S240: judging whether j is equal to M, if yes, entering S250; if not, the process goes to S270, wherein M is an integer greater than 2;

specifically, after the running track of the jth overtaking vehicle is obtained and the error angle corresponding to each measurement angle interval is obtained according to the jth running track, whether the current j is equal to M or not is judged, that is, whether the number of overtaking vehicles accumulated and recorded currently reaches M or not is judged, and if yes, the operation goes to S250; if not, S270 is entered.

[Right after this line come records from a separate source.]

-- ==== Sys2Proof/Machine/Jobs.lean ====
section
/-!
DEFINITION. The job fabric and the Solver Array's scheduling: descriptors, submission, slots and quotas, dispatch,
suspension, deadlines, aborts and completion records (07_solver_array R109 to R130).
-/
namespace Sys2Proof.Machine

/-- Change the fabric's state. -/
def State.modJobs (s : State) (f : Jobs → Jobs) : State := { s with jobs := f s.jobs }

/-- A job by its number. -/
def State.job (s : State) (i : Nat) : Option Job := s.jobs.jobs.find? fun j => j.ident == i

/-- Replace a job. -/
def State.putJob (s : State) (j : Job) : State :=
  s.modJobs fun x => { x with jobs := x.jobs.map fun k => if k.ident = j.ident then j else k }

/-- Does a job run on lane groups (R109)? -/
def Job.onSa (j : Job) : Bool := j.kind != 6 && j.kind != 7

/-- Is a job ganged (R109)? -/
def Job.ganged (j : Job) : Bool := j.kind == 2 || (j.kind == 1 && decide (64 < j.dimN))

/-- Does a job iterate, with check points (R111)? -/
def Job.iterates (j : Job) : Bool := j.kind == 1 || j.kind == 2 || j.kind == 3 || j.kind == 5

/-- Has the job's deadline passed (R12, R118)? -/
def State.late (s : State) (j : Job) : Bool := j.hasDl && decide (sdiff s.stamp j.deadline > 0)

/-- The lane groups in use by running jobs. -/
def State.busyLanes (s : State) : List Nat :=
  ((s.jobs.jobs.filter fun j => j.status == 2).map (·.lanes)).flatten

/-- Free lane groups, lowest first. -/
def State.freeLanes (s : State) : List Nat := (List.range 4).filter fun g => !s.busyLanes.contains g

/-- Show occupancy, queue lengths and sequencers (JF_OCC, JF_QLEN, SA_SEQSTAT). -/
def State.showJobs (s : State) : State :=
  let held (c : Nat) := (s.jobs.jobs.filter fun j => j.cls == c && j.status != 0).length
  let queued (c : Nat) := (s.jobs.jobs.filter fun j => j.cls == c && j.firstAt.isNone).length
  let s := s.setWord R.JF_OCC (BitVec.ofNat 32 (held 0 + 2 ^ 8 * held 1 + 2 ^ 16 * held 2 + 2 ^ 24 * held 3))
  let s := s.setWord R.JF_QLEN (BitVec.ofNat 32 (queued 0 + 2 ^ 8 * queued 1 + 2 ^ 16 * queued 2 + 2 ^ 24 * queued 3))
  (List.range 4).foldl (fun t g =>
    let run := t.jobs.jobs.find? fun j => j.status == 2 && j.lanes.contains g
    let susp := t.jobs.jobs.find? fun j => j.status == 3 && j.lanes.contains g
    let shown := match run with
      | some j => some j
      | none => susp
    t.setWord (R.SA_SEQSTAT g) (match shown with
      | none => 0
      | some j => BitVec.ofNat 32 ((if run.isSome then 1 else 0) + (if run.any (·.ganged) then 2 else 0)
          + (if susp.isSome then 4 else 0) + 16 * j.kind + 2 ^ 8 * j.cls + 2 ^ 10 * j.proc + 2 ^ 16 * j.tag))) s

/-! Slots (R125). -/

/-- Slots of a class. -/
def State.slots (s : State) (c : Nat) : Nat :=
  match c with
  | 0 => 4
  | 1 => 28
  | 2 => max 1 (min 20 (s.get F.JF_CFG_C2_QUOTA))
  | _ => min 12 (s.get F.JF_CFG_C3_QUOTA)

/-- Slots of a class in use. -/
def State.slotsUsed (s : State) (c : Nat) : Nat := (s.jobs.jobs.filter fun j => j.cls == c && j.status != 0).length

/-- Is job a dispatched before job b: class, then deadline, NODL last, then order of submission (R127)? -/
def State.before (s : State) (a b : Job) : Bool :=
  if a.cls != b.cls then decide (a.cls < b.cls)
  else if a.hasDl != b.hasDl then a.hasDl
  else if a.hasDl && a.deadline != b.deadline then decide (sdiff a.deadline s.stamp < sdiff b.deadline s.stamp)
  else decide (a.ident < b.ident)

/-- The first of some jobs in the order of R127. -/
def State.firstJob (s : State) (l : List Job) : Option Job :=
  l.foldl (fun (b : Option Job) j => match b with
    | none => some j
    | some k => if s.before j k then some j else some k) none

/-- A job at its admission: it takes the JF_PIV and JF_RHO in force (07, registers). -/
def State.giveSlot (s : State) (j : Job) : Job :=
  { j with status := 1, epsSh := s.get F.JF_PIV_EPS_SH, regSh := s.get F.JF_PIV_REG_SH, rho := s.get64 R.JF_RHO }

/-- Give freed slots of a class to jobs waiting for one. -/
def State.admitWaiting (s : State) (c : Nat) : Nat → State
  | 0 => s
  | n + 1 =>
    match s.firstJob (s.jobs.jobs.filter fun j => j.cls == c && j.status == 0) with
    | none => s
    | some j => if s.slotsUsed c < s.slots c then ((s.putJob (s.giveSlot j)).pmu 41).admitWaiting c n else s

/-! Completion records (R115). -/

/-- The 32 bytes of a record. -/
def recordBytes (tag kind cls status reason flags nreg iters npre wait run : Nat) (endAt : Stamp) (resid : Word) : List Byte :=
  leBytes 4 (tag % 65536 + 2 ^ 16 * kind + 2 ^ 20 * cls + 2 ^ 24 * status + 2 ^ 27 * reason + 2 ^ 31)
    ++ leBytes 4 (flags + 2 ^ 16 * min nreg 65535)
    ++ leBytes 4 (iters + 2 ^ 16 * min npre 255)
    ++ leBytes 4 (min wait 0xFFFFFFFF) ++ leBytes 4 (min run 0xFFFFFFFF)
    ++ leBytes 8 endAt.toNat ++ leBytes 4 resid.toNat

/-- The completion interrupt of a record with IRQ (R113, R369). -/
def State.jobIrq (s : State) (proc tag status reason : Nat) : State :=
  if proc ≤ 10 then s.event (168 + proc) (BitVec.ofNat 32 (tag + 2 ^ 16 * status + 2 ^ 19 * reason)) .none else s

/-- Count a record's status. -/
def State.countStatus (s : State) (status : Nat) : State :=
  match status with
  | 1 => s.bump F.JF_CNT1_DL
  | 2 => s.bump F.JF_CNT1_DLMF
  | 3 => s.bump F.JF_CNT0_DELAYED
  | 5 => s.bump F.JF_CNT0_ABORTED
  | _ => s

/-- A record goes to memory, or back to the internal unit that submitted (R115; log entry 167). -/
def State.putRecord (s : State) (proc unit addr : Nat) (rec' : List Byte) : State :=
  if proc = 15 then s.modJobs fun x => { x with inRecs := (x.inRecs.filter fun e => e.1 != unit) ++ [(unit, rec')] }
  else s.storeBytes addr rec'

/-- Answer a submission at once with a record (REFUSED_FULL or ABORTED DESC). -/
def State.answer (s : State) (j : Job) (status reason : Nat) : State :=
  let s := s.countStatus status
  let s := s.putRecord j.proc j.unit j.recAddr (recordBytes j.tag j.kind j.cls status reason 0 0 0 0 0 0 s.stamp 0)
  let s := if j.irq then s.jobIrq j.proc j.tag status reason else s
  if 10 < j.proc then s else s.setWord (R.JF_SUBRES j.proc) (BitVec.ofNat 32 (2 + 2 ^ 16 * j.tag))

/-! Operands and results (R110, R111, R117). -/

/-- n words of eight bytes. -/
def State.ldVec (s : State) (a n : Nat) : List Word64 := (List.range n).map fun i => s.ld64 (a + 8 * i)

/-- A matrix of r rows and c columns held by columns, as its columns. -/
def State.ldCols (s : State) (a r c : Nat) : List (List Word64) := (List.range c).map fun j => s.ldVec (a + 8 * r * j) r

/-- A matrix of r rows and c columns held by columns, as its rows. -/
def State.ldRows (s : State) (a r c : Nat) : Mat := (List.range r).map fun i => (List.range c).map fun j => s.ld64 (a + 8 * (r * j + i))

/-- A symmetric matrix from its upper triangle, column by column. -/
def State.ldUpper (s : State) (a n : Nat) : Mat :=
  mmk n n fun i j => let r := min i j; let c := max i j; s.ld64 (a + 8 * (c * (c + 1) / 2 + r))

/-- The operands of a software job, from its input block (R111). Within the order the rule gives, the bounds of a QP are those
of its rows, then the lower and the upper bounds of its variables, and a pattern is N + 1 column starts and the row of each
entry, 32 bits each, filled up to eight bytes (log entry 169). -/
def State.loadProb (s : State) (j : Job) : Prob :=
  let a := j.inAddr
  let n := j.dimN
  let m := j.dimM
  match j.kind with
  | 1 => .lsq (s.ldCols a m n) (s.ldVec (a + 8 * m * n) m)
  | 2 =>
    let nnz := j.aux.toNat
    let va := a + 8 * ((4 * (n + 1 + nnz) + 7) / 8)
    let col (k : Nat) : List (Nat × Word64) :=
      let p := s.ld (a + 4 * k) 4
      (List.range (min nnz (s.ld (a + 4 * (k + 1)) 4) - p)).map fun e => (s.ld (a + 4 * (n + 1 + p + e)) 4, s.ld64 (va + 8 * (p + e)))
    .normal ((List.range n).map col) (s.ldVec (va + 8 * nnz) n)
  | 3 =>
    let fa := a + 8 * n * n
    let ca := fa + 8 * n
    let ba := ca + 8 * m * n
    .qp ⟨s.ldRows a n n, s.ldVec fa n,
      (List.range m).map fun i => ((List.range n).map fun k => (k, s.ld64 (ca + 8 * (m * k + i))), s.ld64 (ba + 8 * i)),
      j.aux.toNat, (s.ldVec (ba + 8 * m) n).map some, (s.ldVec (ba + 8 * (m + n)) n).map some⟩
  | 4 =>
    let pa := a + 8 * n
    let ha := pa + 8 * (n * (n + 1) / 2)
    let ya := ha + 8 * m * n
    if m = 0 then .kf (s.ldVec a n) (s.ldUpper pa n) (s.ldRows ha n n) [] (s.ldRows (ha + 8 * n * n) n n)
    else .kf (s.ldVec a n) (s.ldUpper pa n) (s.ldRows ha m n) (s.ldVec ya m) (s.ldRows (ya + 8 * m) m m)
  | 5 => .assign (s.ldRows a n m) (s.ldVec (a + 8 * n * m) n)
  | _ => .empty

/-- A job's starter, in the layout of x in its output block (R112). -/
def State.loadStarter (s : State) (j : Job) (a : Nat) : List Word64 :=
  if j.kind = 5 then (List.range j.dimN).map fun i => BitVec.ofNat 64 (s.ld (a + 2 * i) 2) else s.ldVec a j.dimN

/-- A job takes its operands when it is first dispatched (R110): a software job from memory; its starter is iterate 0 (R117). -/
def State.loadJob (s : State) (j : Job) : Job :=
  let p := if j.proc = 15 then j.prob else s.loadProb j
  let st := if j.proc = 15 then j.starter else j.stAddr.map (s.loadStarter j)
  let best := st.map fun x => let i := p.iter j.rho 0 (p.point x); ({ i.1 with x := x }, i.2)
  { j with prob := p, starter := st, sol := p.start st, best := best.map (·.1),
           flags := if best.any fun b => b.2 then setBit 2 j.flags else j.flags }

S250: calculating an average error angle of the ith measurement angle interval according to the M error angles corresponding to the ith measurement angle interval, and updating the initial compensation angle of the ith measurement angle interval by adopting the average error angle to obtain a compensation angle corresponding to the ith measurement angle interval;

specifically, when the accumulated number of passing vehicles reaches M, since the error angles corresponding to the N measurement angle intervals are calculated according to the running track of each passing vehicle, for the ith measurement angle interval, M error angles corresponding to the running track of each passing vehicle may be added, and then averaged, so as to obtain an average error angle corresponding to the ith measurement angle interval, where the average angle error is a compensation angle, and the initial compensation angle corresponding to the ith measurement angle interval is updated by using the compensation angle, where i is 0,1,2 … … N-1, so that the compensation angle corresponding to each measurement angle interval may be obtained.

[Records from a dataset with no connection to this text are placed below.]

-- ==== Sys2Proof/Machine/Pair.lean ====
section
/-!
DEFINITION. The partner pair: heartbeats and guy lines, the checkpoint, seizure, demotion, the pair's commands and the
GNSS refresh (11_partner_pair R179 to R196), and the layout of a command frame (15_networks R263).
-/
namespace Sys2Proof.Machine

/-- Change the pair's state. -/
def State.modHa (s : State) (f : Ha → Ha) : State := { s with ha := f s.ha }

/-- The pair logic runs: a MASTER with the NET domain on (R179). -/
def State.haOn (s : State) : Bool := s.isMaster && s.domOn 11

/-- PAIR_EN. -/
def State.pairEn (s : State) : Bool := s.haOn && s.flag F.HA_CFG_PAIR_EN

/-- Set bit i of HA_EVT; its setting raises source 8 + i and writes a loaf for SEIZED and DEMOTED, else a crumb. -/
def State.haEvt (s : State) (i : Nat) : State :=
  let f : Fld := ⟨R.HA_EVT, i, 1⟩
  if s.flag f then s
  else
    let s := s.setFlag f true
    s.event (8 + i) (s.word R.HA_STAT) (if i ≤ 1 then .loaf else .crumb)

/-- HA_TERM as a number. -/
def State.haTerm (s : State) : Nat := (s.word R.HA_TERM).toNat

/-- Take a term with its source. -/
def State.adopt (s : State) (t src : Nat) : State := (s.setWord R.HA_TERM (BitVec.ofNat 32 t)).set F.HA_TERMSRC_SRC src

/-- A higher term raised elsewhere is adopted (R187, R189, R193): TERM_UP. -/
def State.follow (s : State) (t src : Nat) : State := (s.adopt t src).haEvt 5

/-- Is the checkpoint held usable (R184)? -/
def State.ckUsable (s : State) : Bool :=
  match s.ha.ckHeld with
  | none => false
  | some (c, _) => decide ((s.cycNum - c.cyc).toNat ≤ max 1 (s.get F.HA_CFG_CKPT_MAXAGE))

/-- Show CKPT_VALID (R184). -/
def State.showCk (s : State) : State := s.setFlag F.HA_STAT_CKPT_VALID (s.isMaster && s.ckUsable)

/-- Both checkpoint buffers are invalidated. -/
def State.ckClear (s : State) : State := (s.modHa fun h => { h with ckHeld := none, ckRecv := none, ckSkip := none }).showCk

/-! GNSS in bivouac (R196). -/

/-- The unit keeps its GNSS domains off. -/
def State.gnSleeps (s : State) : Bool := s.haOn && s.haState == 0 && s.flag F.HA_CFG_GN_BIV

/-- Power the GNSS domains as the state demands; a sleep starts the refresh interval. -/
def State.gnPower (s : State) (was : Bool) : State :=
  if s.gnSleeps then
    if was then s
    else
      let now := s.now
      ((s.switchOff 9).switchOff 10).modHa fun h => { h with refreshing := false, refreshAt := now }
  else if was then ((s.switchOn 9).switchOn 10).modHa fun h => { h with refreshing := false }
  else s

/-- The next edge of the refresh schedule: on every REFRESH_MIN minutes of sleep, off after 60 s (R196). -/
def State.gnRefresh (s : State) : State :=
  let m := min 239 (s.get F.HA_CFG_REFRESH_MIN)
  if !s.gnSleeps then s
  else if s.ha.refreshing then
    let s := s.advanceTo (s.ha.refreshAt + 60000000000)
    ((s.switchOff 9).switchOff 10).modHa fun h => { h with refreshing := false }
  else if m = 0 then s
  else
    let t := s.ha.refreshAt + m * 60000000000
    let s := (s.advanceTo t).modHa fun h => { h with refreshing := true, refreshAt := t }
    (s.switchOn 9).switchOn 10

/-- GNSS_REFRESH: every REFRESH_MIN minutes of sleep the domains are powered (R196). -/
def execGnssRefresh (s : State) : Host.Outcome State Fault Refusal := s.ends (if s.ha.refreshing then s else s.gnRefresh)

/-- GNSS_REFRESH_END: after 60 s they power down again (R196). -/
def execGnssRefreshEnd (s : State) : Host.Outcome State Fault Refusal := s.ends (if s.ha.refreshing then s.gnRefresh else s)

/-! States. -/

/-- Enter a pair state: the GNSS domains, entitlement (R198) and, in BIVOUAC, the partner's term (R187) follow. -/
def State.haGo (s : State) (st : Nat) : State :=
  let was := s.gnSleeps
  let s := (s.set F.HA_STAT_STATE st).gnPower was
  let s := if st = 3 then s.haEvt 4 else s
  let s := if st = 0 then (match s.ha.pTerm with
      | some (t, src) => if s.haTerm < t.toNat then s.follow t.toNat src else s
      | none => s)
    else s
  (s.speGate).switches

S260: updating each compensation angle in the corresponding relation between the measurement angle interval and the compensation angle according to the compensation angle respectively corresponding to each measurement angle interval;

that is, the updated corresponding relationship between the measurement angle interval and the compensation angle can be obtained by using the compensation angle corresponding to each measurement angle interval, and specifically, each compensation angle in the corresponding relationship table between the measurement angle interval and the compensation angle can be updated by using the compensation angle corresponding to each measurement angle interval, so as to obtain the updated corresponding relationship table.

S270: and j is updated to j +1, and the process returns to S220 to obtain the running track of the next overtaking vehicle.

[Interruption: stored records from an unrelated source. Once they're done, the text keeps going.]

/-- The controller's claim of an address and one ISO request for PGN 60928 to the global address (R44, R282). -/
def State.greet (s : State) (c : Nat) : State :=
  (((s.modCan c fun x => { x with greet := false }).sendClaim c).canEmit c (pgnId 59904 255 (s.canC c).sa) true false false (leBytes 3 60928))

/-- The controller starts: the NAME table forgets its addresses; counters at 0 unless bus-off, whose recovery may now run; in the profile it
claims an address with the NAME in OTP and sends one ISO request, in normal mode and once it is not bus-off (R44, R270, R282; log
entry 184). -/
def State.canStart (s : State) (c : Nat) : State :=
  let now := s.now
  let off := s.canOff c
  let s := if off then s else ((s.set (F.CAN_STAT_TEC c) 0).set (F.CAN_STAT_REC c) 0).canState c
  let sa0 := if s.canN2k c then (Config.n2kAddress c).toNat else (s.canC c).sa
  let s := s.modCan c fun x => { x with slot := none, evReq := [], ackRun := 0, colAt := none, refAt := now, refRow := none, recover := off, sa := sa0 }
  let s := (List.range 64).foldl (fun t b => t.canShowFt c b) s
  let s := (List.range 32).foldl (fun t i => t.nameForget c i) s
  if !s.canN2k c || s.canMode c ≠ 0 then s else if off then s.modCan c fun x => { x with greet := true } else s.greet c

/-- A write of CAN_CFG (R271): the fields take writes only while EN is 0. -/
def canCfgWrite (s : State) (d : Dom) (c : Nat) (v : Word) : State × CpSt :=
  s.writeGuard d (R.CAN_CFG c) fun s =>
    let en := v.getLsbD 0
    if s.flag (F.CAN_CFG_EN c) then
      if en then (s, .notNow) else ((s.setFlag (F.CAN_CFG_EN c) false).modCan c fun x => { x with slot := none, evReq := [] }, .ok)
    else
      let s := s.setWord (R.CAN_CFG c) (v &&& 0x7FFE#32)
      if !en then (s, .ok)
      else if !s.canCheck c then (s.setFlag (F.CAN_STAT_CFGERR c) true, .ok)
      else (((s.setFlag (F.CAN_STAT_CFGERR c) false).setFlag (F.CAN_CFG_EN c) true).canStart c, .ok)

/-- CAN_ENABLE: a write of CAN_CFG with EN 1 (R271). -/
def execCanEnable (d : Dom) (c : Fin 4) (v : Word) (s : State) : Host.Outcome State Fault Refusal :=
  s.ends (canCfgWrite s d c.val (v ||| 1#32)).1

/-- A write of CAN_NBT, CAN_DBT or CAN_SCH: only while EN is 0. -/
def canTimWrite (s : State) (d : Dom) (c a : Nat) (v : Word) : State × CpSt :=
  if s.flag (F.CAN_CFG_EN c) then s.writeGuard d a fun s => (s, .notNow) else s.plainWrite d a v

/-- A write of a NAME: only while EN is 0, and the new NAME has not been heard (R282). EN here is the entry's. -/
def canNameWrite (s : State) (d : Dom) (c n a : Nat) (v : Word) : State × CpSt :=
  if s.flag (F.CAN_NAMEST_EN c n) then s.writeGuard d a fun s => (s, .notNow)
  else
    let r := s.plainWrite d a v
    if r.2 = .ok then (r.1.nameForget c n, .ok) else r

/-- A write of an entry's EN: an entry that comes into use has heard no claim (R282). -/
def canNameEnWrite (s : State) (d : Dom) (c n : Nat) (v : Word) : State × CpSt :=
  let on := s.flag (F.CAN_NAMEST_EN c n)
  let r := s.plainWrite d (R.CAN_NAMEST c n) v
  if r.2 = .ok && !on && r.1.flag (F.CAN_NAMEST_EN c n) then (r.1.nameForget c n, .ok) else r

/-- A write of a buffer's words: buffers 56 to 63 are reserved in the profile (R281), and a copied payload stays (R274). -/
def canBufWrite (s : State) (d : Dom) (c b a : Nat) (v : Word) : State × CpSt :=
  if s.canN2k c && decide (56 ≤ b) && (d == .host || d == .block) then s.writeGuard d a fun s => (s, .notNow)
  else
    let r := (s.canCapture c b).plainWrite d a v
    (r.1.canShowFt c b, r.2)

Specifically, when the number of the currently accumulated overtaking vehicles does not reach M, after error angles respectively corresponding to each measurement angle interval are obtained and recorded according to the jth running track, j may be updated to j +1, then the process returns to S220, the jth +1 overtaking vehicle is determined again from each target tracked in the radar detection range, and the jth +1 running track is obtained, then error angles respectively corresponding to each measurement angle interval are obtained according to the jth +1 running track, and whether the accumulated overtaking vehicles reach M or not is determined again until the corresponding relation between the measurement angle interval and the compensation angle is established after the number of the overtaking vehicles reaches M.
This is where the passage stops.